== Work task ==
Please repeat, from the entries that follow, the lines from the one containing "def execYield (c" through the one containing "def execSvc (c" exactly, adding nothing.

--- Material to process ---

-- ==== Sys2Proof/Machine/Control.lean ====
section
/-! DEFINITION. Branches, loop nests, yield, traps, service calls and `eret` (06 R116 to R123). -/

namespace Sys2Proof.Machine
open Sys2Proof

/-! ## Branches, calls and returns (R116, R117) -/

/-- Go to a computed target: misaligned, the misaligned-target fault at the instruction's own PC (R117). -/
def goTo (t : W64) : M (Option PC) := do
  if t &&& 3 != 0 then raise .precise { cls := 2, code := 3, addr := (t.setWidth 56).setWidth 64 }
  return some (t.setWidth 56)

/-- `br` (R116). -/
def execBr (c : Ctl) (tgt : BitVec 56) (s : State) : Out :=
  instrTo (.br c tgt) .br (do
    let s ← get
    return some (s.pcAt s.at' + tgt)) s

/-- `jmp` (R116, R117, R104). -/
def execJmp (c : Ctl) (a : Reg) (tgt : BitVec 56) (s : State) : Out :=
  instrTo (.jmp c a tgt) .jmp (do
    control [a]
    goTo ((← sval a) + tgt.signExtend 64)) s

/-- `call` (R116): D receives PC + 12. -/
def execCall (c : Ctl) (d : Reg) (tgt : BitVec 56) (s : State) : Out :=
  instrTo (.call c d tgt) .call (do
    let s ← get
    let pc := s.pcAt s.at'
    wrS d ((pc + 12).setWidth 64)
    return some (pc + tgt)) s

/-- `ret` (R116, R117, R104). -/
def execRet (c : Ctl) (a : Reg) (s : State) : Out :=
  instrTo (.ret c a) .ret (do
    control [a]
    goTo (← sval a)) s

/-! ## Loop nests (R118 to R121) -/

/-- Opcodes that no body of a nest may hold (R120). -/
def bodyBars (opc : BitVec 10) : Bool :=
  match Op.ofCode opc.toNat with
  | some .br | some .jmp | some .call | some .ret | some .trap | some .svc | some .eret | some .lnest | some .lninc
  | some .texit | some .tsusp | some .icinv => true
  | _ => false

/-- Read the words of `n` instructions from `pc`: the address after them, and whether one is barred. A fetch fault falls at
the `lnest` (R120). -/
def bodyScan (x : Ctx) : (n : Nat) → (pc : PC) → (bad : Bool) → M (PC × Bool)
  | 0, pc, bad => return (pc, bad)
  | n + 1, pc, bad => do
    let word (pc : PC) : M (BitVec 32) := fun s => match fetchWord s x pc with
      | .error e => if mustWait s x then .error .retry else .error (.ends e)
      | .ok r => .ok r
    let w0 ← word pc
    let w1 ← word (pc + 4)
    let _ ← word (pc + 8)
    if isPrefixWord w0 then
      let _ ← word (pc + 12)
      bodyScan x n (pc + 16) (bad || bodyBars (w1.extractLsb' 22 10))
    else bodyScan x n (pc + 12) (bad || bodyBars (w0.extractLsb' 22 10))

/-- Registers `r` to `r + n - 1`. -/
def regRun (r : Reg) (n : Nat) : List Reg := (List.range n).map fun j => r + BitVec.ofNat 6 j

/-- A list of numbers without a repetition. -/
def noRepeat : List Reg → Bool
  | [] => true
  | r :: l => !l.contains r && noRepeat l

/-- `lnest` (R119, R120). Counts and strides are read in the order of R119, in which an index register that has been cleared
reads 0. Every body word is fetched before any is judged: a fetch fault wins over a barred opcode, and both over the presence of a
source (log 49, DESIGN CHOICE). -/
def execLnest (c : Ctl) (d a : Reg) (imm : BitVec 8) (s : State) : Out :=
  instrTo (.lnest c d a imm) .lnest (do
    let s ← get
    let x := s.at'
    let lev := imm.toNat % 8
    let blen := imm.toNat / 8
    let pend : List (Nat × Bind) := (List.range 4).filterMap fun k => ((s.bindsAt x).getD k none).map fun b => (k, b)
    let idxRegs := regRun d lev
    let boundRegs := pend.map fun b => b.2.reg
    if lev == 0 || lev == 7 || blen == 0 || decide (16 < blen) || (s.nestAt x).isSome
        || decide (63 < d.toNat + lev - 1) || decide (63 < a.toNat + lev - 1)
        || (pend.any fun b => decide (63 < b.2.stride.toNat + lev - 1)) || !noRepeat (idxRegs ++ boundRegs) then
      illegal .lnest
    let start := s.pcAt x + 12
    let scan ← bodyScan x blen start false
    if scan.2 then illegal .lnest
    -- a register that reads 0 because the nest has cleared it is no source
    let cntRegs := (List.range lev).map fun l => (a + BitVec.ofNat 6 l, idxRegs.take l)
    let strRegs := pend.flatMap fun b => (regRun b.2.stride lev).map fun r => (r, idxRegs)
    let srcs := ((cntRegs ++ strRegs).filter fun e => !e.2.contains e.1).map (·.1)
    control (srcs ++ boundRegs)
    let s ← get
    let rd (e : Reg × List Reg) : W64 := if e.2.contains e.1 then 0 else s.scalar x e.1
    let cnt := cntRegs.map rd
    let binds := pend.map fun b => (⟨b.1, b.2.reg, b.2.stride, s.scalar x b.2.reg, (regRun b.2.stride lev).map fun r => rd (r, idxRegs)⟩ : NestBind)
    for r in idxRegs do wrS r 0
    modify fun s => s.setBindsAt x (Vector.replicate 4 none)
    if cnt.contains 0 then return some scan.1
    modify fun s => s.setNestAt x (some ⟨lev, blen, d, start, scan.1, cnt, List.replicate lev 0, binds⟩)
    return some start) s

/-- `lninc` (R118): a pending binding; it reads no register. -/
def execLninc (c : Ctl) (d a : Reg) (k : BitVec 2) (s : State) : Out :=
  instr (.lninc c d a k) .lninc (modify fun s =>
    s.setBindsAt s.at' ((s.bindsAt s.at').setIfInBounds k.toNat (some ⟨d, a⟩))) s

/-! ## Yield, traps and service calls (R122, R123) -/

/-- `yield` (R122): the effect of YLD = 1 (R29), whatever its H field holds. -/
def execYield (c : Ctl) (s : State) : Out := instr (.yield { c with yld := true }) .yield (pure ()) s

/-- `nop` (R122). -/
def execNop (c : Ctl) (s : State) : Out := instr (.nop c) .nop (pure ()) s

/-- `trap` (R122, R123): the software-trap fault; in a helper, a fault of its own code. -/
def execTrap (c : Ctl) (imm : BitVec 16) (s : State) : Out :=
  instr (.trap c imm) .trap (raise .precise { cls := 3, code := 2, aux := imm.toNat }) s

/-- `svc` (R122, R123): the thread stops with its service owed. -/
def execSvc (c : Ctl) (imm : BitVec 16) (s : State) : Out :=
  instr (.svc c imm) .svc (raise .precise { cls := 3, code := 3, aux := imm.toNat }) s

/-- A helper whose record's owner has ended by a fatal fault only releases it and becomes IDLE (R173). `hold` says that the
helper holds such a record. -/
def holdsDead (s : State) (x : Ctx) : Bool :=
  match (s.helper x.core (x.ctx - 4)).held with
  | none => false
  | some id => (s.core x.core).mire.any fun r => r.id == id && r.dead

/-- Release a dead record (R173). -/
def releaseDead (s : State) (x : Ctx) : State :=
  match (s.helper x.core (x.ctx - 4)).held with
  | none => s
  | some id =>
    (s.modCore x.core fun c => { c with mire := c.mire.filter fun r => r.id != id }).modHelper x.core (x.ctx - 4) fun h =>
      { h with held := none, idle := true, ret := .none }

/-- `eret` (R122, R160, R166, R173): a helper that holds a return address goes to it and releases it, or becomes IDLE when
that address is IDLE; with a record still held it is illegal. -/
def execEret (c : Ctl) (s : State) : Out :=
  instrTo (.eret c) .eret (do
    let s ← get
    let x := s.at'
    if !x.isHelper then illegal .eret
    let h := s.helper x.core (x.ctx - 4)
    if holdsDead s x then
      set (releaseDead s x)
      return some h.pc
    if h.held.isSome then illegal .eret
    match h.ret with
    | .none => illegal .eret
    | .idle =>
      set (s.modHelper x.core (x.ctx - 4) fun h => { h with ret := .none, idle := true })
      return some h.pc
    | .addr pc =>
      set (s.modHelper x.core (x.ctx - 4) fun h => { h with ret := .none })
      return some pc) s

end Sys2Proof.Machine
end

---

== Result below ==
def execYield (c : Ctl) (s : State) : Out := instr (.yield { c with yld := true }) .yield (pure ()) s

/-- `nop` (R122). -/
def execNop (c : Ctl) (s : State) : Out := instr (.nop c) .nop (pure ()) s

/-- `trap` (R122, R123): the software-trap fault; in a helper, a fault of its own code. -/
def execTrap (c : Ctl) (imm : BitVec 16) (s : State) : Out :=
  instr (.trap c imm) .trap (raise .precise { cls := 3, code := 2, aux := imm.toNat }) s

/-- `svc` (R122, R123): the thread stops with its service owed. -/
def execSvc (c : Ctl) (imm : BitVec 16) (s : State) : Out :=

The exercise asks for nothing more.